PROBLEM: Below are some records. Copy every line in them that holds "then".

Stored data entries:
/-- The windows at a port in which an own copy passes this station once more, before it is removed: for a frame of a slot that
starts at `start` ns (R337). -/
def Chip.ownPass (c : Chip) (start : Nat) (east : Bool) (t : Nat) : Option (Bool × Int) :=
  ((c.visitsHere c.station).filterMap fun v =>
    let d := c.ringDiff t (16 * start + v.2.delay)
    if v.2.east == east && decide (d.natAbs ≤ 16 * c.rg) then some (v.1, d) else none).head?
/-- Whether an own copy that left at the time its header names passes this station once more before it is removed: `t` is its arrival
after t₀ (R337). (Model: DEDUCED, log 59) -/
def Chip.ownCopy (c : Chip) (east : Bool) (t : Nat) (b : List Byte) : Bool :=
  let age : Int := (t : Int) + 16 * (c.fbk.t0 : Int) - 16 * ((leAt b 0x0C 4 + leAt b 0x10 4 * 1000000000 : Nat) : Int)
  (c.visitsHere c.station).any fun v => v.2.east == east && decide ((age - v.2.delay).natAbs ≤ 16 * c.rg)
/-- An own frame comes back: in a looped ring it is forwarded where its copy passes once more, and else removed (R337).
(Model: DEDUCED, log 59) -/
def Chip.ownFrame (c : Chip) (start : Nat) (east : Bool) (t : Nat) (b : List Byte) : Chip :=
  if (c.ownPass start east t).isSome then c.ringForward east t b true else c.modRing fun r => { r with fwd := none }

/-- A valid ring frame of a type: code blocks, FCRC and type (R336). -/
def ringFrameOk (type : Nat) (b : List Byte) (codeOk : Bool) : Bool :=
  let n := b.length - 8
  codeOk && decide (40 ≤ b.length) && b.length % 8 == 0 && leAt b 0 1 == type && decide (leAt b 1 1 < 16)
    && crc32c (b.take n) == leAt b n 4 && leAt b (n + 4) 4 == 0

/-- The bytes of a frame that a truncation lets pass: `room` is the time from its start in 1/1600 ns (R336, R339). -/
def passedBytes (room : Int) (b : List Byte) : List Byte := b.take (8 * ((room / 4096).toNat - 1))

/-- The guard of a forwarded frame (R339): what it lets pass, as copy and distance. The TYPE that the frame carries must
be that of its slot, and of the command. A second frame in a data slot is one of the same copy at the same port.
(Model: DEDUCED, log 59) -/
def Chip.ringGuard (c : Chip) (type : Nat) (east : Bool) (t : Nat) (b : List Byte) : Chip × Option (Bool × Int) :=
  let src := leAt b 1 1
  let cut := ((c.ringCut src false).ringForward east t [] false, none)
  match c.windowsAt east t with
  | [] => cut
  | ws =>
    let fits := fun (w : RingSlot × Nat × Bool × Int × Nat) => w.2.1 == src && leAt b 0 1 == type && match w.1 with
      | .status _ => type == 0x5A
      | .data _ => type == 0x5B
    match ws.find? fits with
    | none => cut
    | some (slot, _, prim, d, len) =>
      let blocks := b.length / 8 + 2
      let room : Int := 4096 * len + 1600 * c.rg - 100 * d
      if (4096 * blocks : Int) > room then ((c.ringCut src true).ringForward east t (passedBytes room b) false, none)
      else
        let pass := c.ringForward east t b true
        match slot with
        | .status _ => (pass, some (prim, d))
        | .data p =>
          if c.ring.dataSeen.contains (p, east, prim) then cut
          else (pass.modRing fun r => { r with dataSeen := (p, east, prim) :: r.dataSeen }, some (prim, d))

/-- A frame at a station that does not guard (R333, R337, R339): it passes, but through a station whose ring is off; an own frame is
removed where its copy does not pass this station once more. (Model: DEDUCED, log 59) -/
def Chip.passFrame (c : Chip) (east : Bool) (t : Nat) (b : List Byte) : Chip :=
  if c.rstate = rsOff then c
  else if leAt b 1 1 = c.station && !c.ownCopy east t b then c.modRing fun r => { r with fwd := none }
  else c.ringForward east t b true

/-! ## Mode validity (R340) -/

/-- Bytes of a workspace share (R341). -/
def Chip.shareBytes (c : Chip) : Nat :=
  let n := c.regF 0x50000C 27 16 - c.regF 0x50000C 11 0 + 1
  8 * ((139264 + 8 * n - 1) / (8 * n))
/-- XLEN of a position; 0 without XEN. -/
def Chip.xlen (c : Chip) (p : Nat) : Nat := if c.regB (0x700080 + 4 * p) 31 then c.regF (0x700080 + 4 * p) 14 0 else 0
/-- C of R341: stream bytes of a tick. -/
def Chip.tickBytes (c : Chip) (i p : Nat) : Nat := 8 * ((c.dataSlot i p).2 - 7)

ANSWER TO THIS PROBLEM:
    if v.2.east == east && decide (d.natAbs ≤ 16 * c.rg) then some (v.1, d) else none).head?
  if (c.ownPass start east t).isSome then c.ringForward east t b true else c.modRing fun r => { r with fwd := none }
      if (4096 * blocks : Int) > room then ((c.ringCut src true).ringForward east t (passedBytes room b) false, none)
          if c.ring.dataSeen.contains (p, east, prim) then cut
  if c.rstate = rsOff then c
  else if leAt b 1 1 = c.station && !c.ownCopy east t b then c.modRing fun r => { r with fwd := none }
def Chip.xlen (c : Chip) (p : Nat) : Nat := if c.regB (0x700080 + 4 * p) 31 then c.regF (0x700080 + 4 * p) 14 0 else 0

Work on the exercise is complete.